Role of Familiarity in Recognizing Faces and Words: an EEG Study
The ability to recognize faces and words is crucial for social communication. A close relationship between the face recognition and the word recognition has been documented in numerous studies involving EEG, evoked potentials, functional MRI, as well as clinical data in patients with impaired face perception who suffered from some word recognition inability. Therefore, identifying common mechanisms underlying the recognition of verbal and non-verbal stimuli is relevant not only for normal physiology and cognitive neuroscience, but also for the clinical conditions of agnosia of various etiologies.
We hypothesized that EEG patterns related to the recognition of words and faces might be influenced by both the stimulus-type factor (word or face) and the factor of familiarity.
The aim of the study is to identify the EEG patterns responsible for the perception and recognition of a visual stimulus, regardless of its specificity, i.e. the common patterns for verbal (words) and non-verbal (faces) stimuli.
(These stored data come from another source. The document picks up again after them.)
/-- The frame goes on with its header decoded, to the end the header describes, or is already lost with `lost`. -/
def State.rlGoOn (s : State) (p : PathId) (x : RidgeRx) (lost : Option Nat) : State :=
  let k := ((s.planNb x.nb).map (fun n => (s.ray p n.ray).par.k)).getD 0
  let c := x.at_ - rayDelay k
  let start := c - ((trunkAt c % 2 ^ 48 + 1 + 2 ^ 48 - x.tstamp) % 2 ^ 48 - 1) * 5 / 2
  s.setRlRx p (some { x with lost := lost, endDue := start + us (s.rlDur x (s.nbProf x.nb)) + rayDelay k })

/-- A frame whose header is decoded goes on, or is lost at its header: RL_LTID or RL_RXFULL (R143, R149). A full ring comes first: such
a frame neither counts as RL_LTID nor confirms an offer (DESIGN CHOICE, log entry 158: R143 and R149 both speak of the header and
give no order). -/
def State.rlTake (s : State) (p : PathId) (x : RidgeRx) : State :=
  let n := s.nb x.nb
  if s.ringFull p then (((s.setRlRx p none).rlCount Code.RL_RXFULL).set1 SEQ_RLIRQ_RXFULL)
  else
    match n.rxTable x.ltid with
    | none => ((s.rlGoOn p x (some Code.RL_LTID)).rlCount Code.RL_LTID).set1 SEQ_RLIRQ_LTIDERR
    | some t =>
      let s := s.rlGoOn p x none
      if x.ltid ≠ 0 && x.ltid ≠ n.cur.1 then (s.setNb x.nb { n with cur := t, off := none }).set1 SEQ_RLIRQ_CONFIRM else s

/-- A decoded header with a reserved value loses the frame with PHR_BAD (R132, R150): counted, and with KEEPBAD kept until its end
for its ring entry (R149). -/
def State.rlPhrBad (s : State) (p : PathId) (x : RidgeRx) : State :=
  let s := s.rlCount Code.PHR_BAD
  if s.flag SEQ_RLCFG_KEEPBAD then s.setRlRx p (some { x with lost := some Code.PHR_BAD, endDue := s.clk.now }) else s.setRlRx p none

/-- The fields of an RL2 header are reserved values (R132). -/
def rl2HdrBad (h : Nat) : Bool :=
  let len := bitsOf h 11 0
  len == 0 || decide (4064 < len) || bitsOf h 13 12 == 3 || bitsOf h 24 18 == 0 || decide (2 < bitsOf h 27 25) || bitsOf h 31 28 != 0

/-- RL_HEADER (R129, R132, R143, R148, R149, R150): the header as decoded with its check, and ρ in 0.01 ppm units. For RL1
`hdr` is the LENGTH octet. -/
def execRlHeader (p : PathId) (hdr : Word) (chk : Nat) (rho : Int) (s : State) : Res :=
  match s.rlRx p with
  | none => .next s
  | some x =>
    if x.hdr then .next s
    else
      let prof := s.nbProf x.nb
      let h := hdr.toNat
      match s.rlFlagged p x with
      | some c => .next (s.rlDropRx p c)
      | none =>
        if rhoMax prof < rho.natAbs then .next (s.rlDropRx p Code.RL_RATE)
        else if prof.phy = 5 then
          let y := { x with hdr := true, len := bitsOf h 11 0, rate := bitsOf h 13 12, ltid := bitsOf h 17 14, typ := bitsOf h 27 25 }
          if crc8x32 h ≠ chk then .next (s.rlDropRx p Code.HDR_FAIL)
          else if rl2HdrBad h then .next ((s.rlMet x).rlPhrBad p y)
          else .next ((s.rlMet x).rlTake p y)
        else if h % 256 = 0 then .next ((s.rlMet x).rlPhrBad p { x with hdr := true })
        else .next ((s.rlMet x).rlTake p { x with hdr := true, len := h % 256 })

/-- Is a LOAD payload one the receiver refuses (R141)? -/
def loadBad (ncode : Nat) (b : List Byte) : Bool :=
  let l := oct b 0
  let codes := (List.range (nSub ncode)).map (fun n => oct b (4 + n / 2) / 16 ^ (n % 2) % 16)
  decide (16 ≤ l) || b.length != (if l = 0 then 4 else 4 + nSub ncode / 2) || oct b 1 != ncode || octLe b 2 2 != 0 ||
    (l != 0 && (codes.any (fun c => decide (6 < c)) || (pilots ncode).any (fun n => codes.getD n 0 != 0) || tableG codes == 0))

/-- The table of a LOAD payload. -/
def loadOfPayload (ncode : Nat) (b : List Byte) : Nat × List Nat :=
  if oct b 0 = 0 then (0, []) else (oct b 0, (List.range (nSub ncode)).map (fun n => oct b (4 + n / 2) / 16 ^ (n % 2) % 16))

/-- A LOAD frame that passed its check (R141): refused, or adopted once its descriptor is written, which a ring of no entries leaves
out; one that repeats the LTID in use changes nothing. -/
def State.rlLoad (s : State) (p : PathId) (x : RidgeRx) (ncode : Nat) (b : List Byte) : State × Nat :=
  if loadBad ncode b then (s.set1 SEQ_RLIRQ_LOADRX, Code.RL_BADLOAD)
  else if s.ringCount p = 0 then (s, Code.OK)
  else if (s.nb x.nb).tx.1 = oct b 0 then (s.set1 SEQ_RLIRQ_LOADRX, Code.OK)
  else ((s.setNb x.nb { s.nb x.nb with tx := loadOfPayload ncode b }).set1 SEQ_RLIRQ_LOADRX, Code.OK)

/-- A ridge frame asked for, approved or held that its partner's quiet interval bars is refused with RL_QUIET (R145): nothing is
radiated, and an entry stays queued for the next turn (R285). -/
def State.refuseQuiet (s : State) (n : Nat) : State :=
  ((s.ridgeBusy n).filter (fun r => s.quietBars r)).foldl (fun s r =>
    match (s.rf r.path).held.find? (fun c => c.owner == r.id) with
    | some c => if c.started then s
      else ((s.modRf r.path (fun x => { x with held := x.held.erase c })).endTx r.path c Code.RL_QUIET).drainEnds
    | none =>
      let s := s.releaseReq r
      let s := { s with seq := { s.seq with asks := s.seq.asks.filter (fun (q : TxReq) => q.id != r.id) } }
      (s.dropReq r.id).reqEnded r Code.RL_QUIET false) s

/-- What a frame that passed its check does (R141, R145), and its status. -/
def State.rlApply (s : State) (p : PathId) (x : RidgeRx) (prof : PlanProfile) (b : List Byte) : State × Nat :=
  if prof.phy = 5 && x.typ = 1 then s.rlLoad p x prof.ncode b
  else if prof.phy = 5 && x.typ = 2 then
    let q := octLe b 0 2
    if b.length ≠ 2 || q < 100 || 20000 < q then (s, Code.PHR_BAD)
    else ((s.setNb x.nb { s.nb x.nb with quietUntil := s.clk.now + us q }).refuseQuiet x.nb, Code.OK)
  else (s, Code.OK)

/-- What the modem measured of a frame: ERAS, RSSI, SNR, carrier offset, ρ and the L-symbol estimates. -/
structure RlMeas where
  eras : Bool := false
  rssi : Int := 0
  snr : Int := 0
  fofs : Int := 0
  rho : Int := 0
  sig : List Int := []
  deriving DecidableEq, Repr

/-- A ring entry is written and HEAD advances (R149). -/
def State.rlWrite (s : State) (p : PathId) (x : RidgeRx) (phy status : Nat) (durUs : Nat) (m : RlMeas)
    (b : List Byte) : State :=
  if s.ringCount p = 0 || s.ringFull p then s
  else
    let a := (s.rd (rlRing p)).toNat / 4096 * 4096 + 4096 * s.ringHead p
    let s := s.memPut a (leBytes 1 status ++ leBytes 1 ((if phy = 5 then 1 else 0) + (if m.eras then 2 else 0)) ++
      leBytes 2 b.length ++ leBytes 1 x.nb ++ leBytes 1 x.typ ++ leBytes 1 x.ltid ++ leBytes 1 x.rate ++ leBytes 6 x.tstamp ++
      leBytes 2 durUs ++ leBytes 2 (unsignedOf 16 m.rssi) ++ leBytes 2 (unsignedOf 16 m.snr) ++
      leBytes 4 (unsignedOf 32 m.fofs) ++ leBytes 2 (unsignedOf 16 m.rho) ++ zeros 6 ++ b)
    let s := s.setFld ⟨rlRxq p, 4, 0⟩ ((s.ringHead p + 1) % s.ringCount p)
    match p with
    | .s => s.set1 SEQ_RLIRQ_RXS
    | .g => s.set1 SEQ_RLIRQ_RXG

/-- A frame ends with a status: counted, and written to the ring, a lost frame only when KEEPBAD = 1. A keepalive is
written to no ring (R284). A LOAD refused with RL_BADLOAD counts as received and is written whatever KEEPBAD is, and a frame that ends
with CRC_FAIL counts as lost (DESIGN CHOICE, log entries 159 and 160: R149 says 'lost frames' and not which these are). -/
def State.rlEnd (s : State) (p : PathId) (x : RidgeRx) (prof : PlanProfile) (status : Nat) (m : RlMeas) (b : List Byte) :
    State :=
  let s := s.rlCount status
  let keep := status == Code.OK || status == Code.RL_BADLOAD || s.flag SEQ_RLCFG_KEEPBAD
  if keep && !(status == Code.OK && x.typ == 0 && b == [0]) then s.rlWrite p x prof.phy status (s.rlDur x prof) m b else s

/-- A frame that was lost before its end, with status `c` (R149): its entry under KEEPBAD holds what was demodulated. -/
def State.rlLostEnd (s : State) (p : PathId) (x : RidgeRx) (prof : PlanProfile) (c : Nat) (m : RlMeas) (b : List Byte) : State :=
  if s.flag SEQ_RLCFG_KEEPBAD then s.rlWrite p x prof.phy c (s.rlDur x prof) m (if c = Code.RAY_LOST then b else []) else s

/-- A frame whose last symbol has left the ray filter (R129, R134, R141, R145): its check, what it does, and its end. -/
def State.rlLand (s : State) (p : PathId) (x : RidgeRx) (prof : PlanProfile) (crc : Nat) (m : RlMeas) (b : List Byte) : State :=
  if b.length ≠ x.len || (if prof.phy = 5 then crc32 b else crc16 b) ≠ crc then s.rlEnd p x prof Code.CRC_FAIL m b
  else
    let r := s.rlApply p x prof b
    let s := if r.2 = Code.PHR_BAD then r.1 else r.1.setNb x.nb { r.1.nb x.nb with fofs := m.fofs }
    s.rlEnd p x prof r.2 m b

/-- RL_FRAME_END (R129, R139, R141, R145, R148, R149): `corrs` are the correlations of the latest pilots or symbols, which end a frame
with SYNC_LOST before its last symbol; `psdu` and `crc` are what was received. A flagged sample ends it first. -/
def execRlFrameEnd (p : PathId) (corrs : List Nat) (psdu : List Byte) (crc : Nat) (rssi snr fofs rho : Int)
    (sig : List Int) (s : State) : Res :=
  match s.rlRx p with
  | none => .next s
  | some x =>
    let prof := s.nbProf x.nb
    let weak := weakRun prof.lockthr corrs
    if !x.hdr then
      match s.rlFlagged p x with
      | some c => .next (s.rlDropRx p c)
      | none => if weak then .next (s.rlDropRx p Code.SYNC_LOST) else .next s
    else
      let s := if weak || x.lost.isSome then s else s.advanceTo x.endDue
      let ray := ((s.planNb x.nb).map (·.ray)).getD 0
      let m : RlMeas := ⟨s.erasedOn p ray x.at_ (min s.clk.now x.endDue), rssi, snr, fofs, rho, sig⟩
      let flagged := s.rlFlagged p x
      let s := s.setRlRx p none
      let s := if sig.isEmpty then s else s.setNb x.nb { s.nb x.nb with sig := sig }
      let b := psdu.take x.len
      match x.lost, flagged with
      | some c, _ => .next (s.rlLostEnd p x prof c m b)
      | none, some c => .next (s.rlEnd p x prof c m b)
      | none, none => if weak then .next (s.rlEnd p x prof Code.SYNC_LOST m b) else .next (s.rlLand p x prof crc m b)

/-- QUIET_END (R145). -/
def execQuietEnd (n : Nat) (s : State) : Res :=
  let x := s.nb n
  if x.quietUntil = 0 then .next s
  else .next ((s.advanceTo x.quietUntil).setNb n { x with quietUntil := 0 })

/-- RL_RING_TAIL (R149, R154): a TAIL at or above COUNT is a reserved encoding. -/
def State.rlTail (s : State) (p : PathId) (tail : Nat) : State :=
  if s.ringCount p ≤ tail % 32 then s.discard baseSEQ else s.setFld ⟨rlRxq p, 12, 8⟩ (tail % 32)

def execRlRingTail (p : PathId) (tail : Nat) (s : State) : Res := .next (s.rlTail p tail)

/-- RL_CNTCLR (R154). -/
def State.rlCntclr (s : State) : State := (List.range 12).foldl (fun s n => s.wr (SEQ_RLCNTn n) 0) s

def execRlCntclr (s : State) : Res := .next s.rlCntclr

/-! ### Rendezvous (R283–R290) -/

/-- RVZ_RETUNE (R129, R283, R286): 1,000 µs before a rendezvous its ray is centred on fl plus the stored offset. -/
def execRvzRetune (recn : Nat) (s : State) : Res :=
  match s.sched recn with
  | none => .next s
  | some r =>
    match r.kind, r.next, r.occ, s.planNb r.nb with
    | 3, some t, none, some n =>
      if !s.wheelRuns || !(s.inTurn (t - 1000) 0 0) then .next s
      else
        let s := s.advanceSqt (t - 1000)
        let s := s.seqTune n.path n.ray ((n.fl : Int) + (s.nb r.nb).fofs).toNat s.clk.now
        let r' := r.begin_ t
        let s := s.putRec recn { r' with occ := some { s0 := t, turn := if r.init then 0 else 1 } }
        let h := s.halfWidth r (t + (if r.init then r.turn else 0))
        .next (s.setLink r.nb { s.link r.nb with h := h })
    | _, _, _, _ => .next s

/-- TURN_START (R276, R283, R284, R286, R290): the next own turn is filled, or skipped where its start is already past; the first of
an occurrence with PROBE opens with a QUIET frame. The half-width is that of the partner turn that follows. A Ridgeline transfer
counts the turns of its neighbour (R493). -/
def execTurnStart (recn : Nat) (s : State) : Res :=
  match s.sched recn with
  | none => .next s
  | some r =>
    match r.kind, r.occ, s.planNb r.nb with
    | 3, some o, some n =>
      let tk := turnAt r o o.turn
      if r.rvlen < (o.turn + 1) * r.turn || !s.wheelRuns then .next s
      else if tk < s.sqt then .next (s.putRec recn { r with occ := some { o with turn := o.turn + 2 } })
      else
        let s := if (o.turn + 2) * r.turn ≤ r.rvlen then
            s.setLink r.nb { s.link r.nb with h := s.halfWidth r (turnAt r o (o.turn + 1)) }
          else s
        let x := s.nb r.nb
        let s := if r.probe && o.turn < 2 && (s.profOf n.profid).phy = 5 then
            s.setNb r.nb { x with queued := .quiet r.quiet true :: x.queued }
          else s
        let s := s.putRec recn { r with occ := some { o with turn := o.turn + 2 } }
        let t : TurnState := { recn := recn, nb := r.nb, path := n.path, endUs := (tk : Int) + r.turn - r.rvbase, nextUs := tk }
        let ts := s.seq.turns.filter (fun (y : TurnState) => y.recn != recn)
        .next (({ s with seq := { s.seq with turns := ts ++ [t] } }.pumpTurns).pumpTurns.rlTurn r.nb)
    | _, _, _ => .next s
Materials and Methods. The EEG data were obtained from 26 volunteers who were presented with complex visual stimuli, i.e., photos of people with words superimposed on them, where familiar (known) and unfamiliar people and words were combined in equal parts. Firstly, the tested subjects were asked to classify the faces into familiar or unfamiliar (with the attention only to faces); secondly — to classify the words in the same way (the attention only to words).
Results. We found a pronounced effect of familiarity on the EEG patterns: the amplitude of the N250 component of evoked potentials detected in the frontal areas was significantly greater in the responses to unfamiliar stimuli (both faces and words) compared to familiar ones. We also found an effect of instruction on the responses:the N400 component amplitude was greater in responses followed the “attention to words” instruction as compared to the “attention to faces” instruction; this effect was also best detectable in the frontal sites.
Conclusion. At the early stages of the visual stimuli recognition, the evoked potentials responses are modulated by the familiarity of the stimuli (that is, by their representation in long-term memory), and not by their type (face or word). The categorization of stimuli by their modality (verbal or non-verbal), apparently, occurs at later stages of their processing.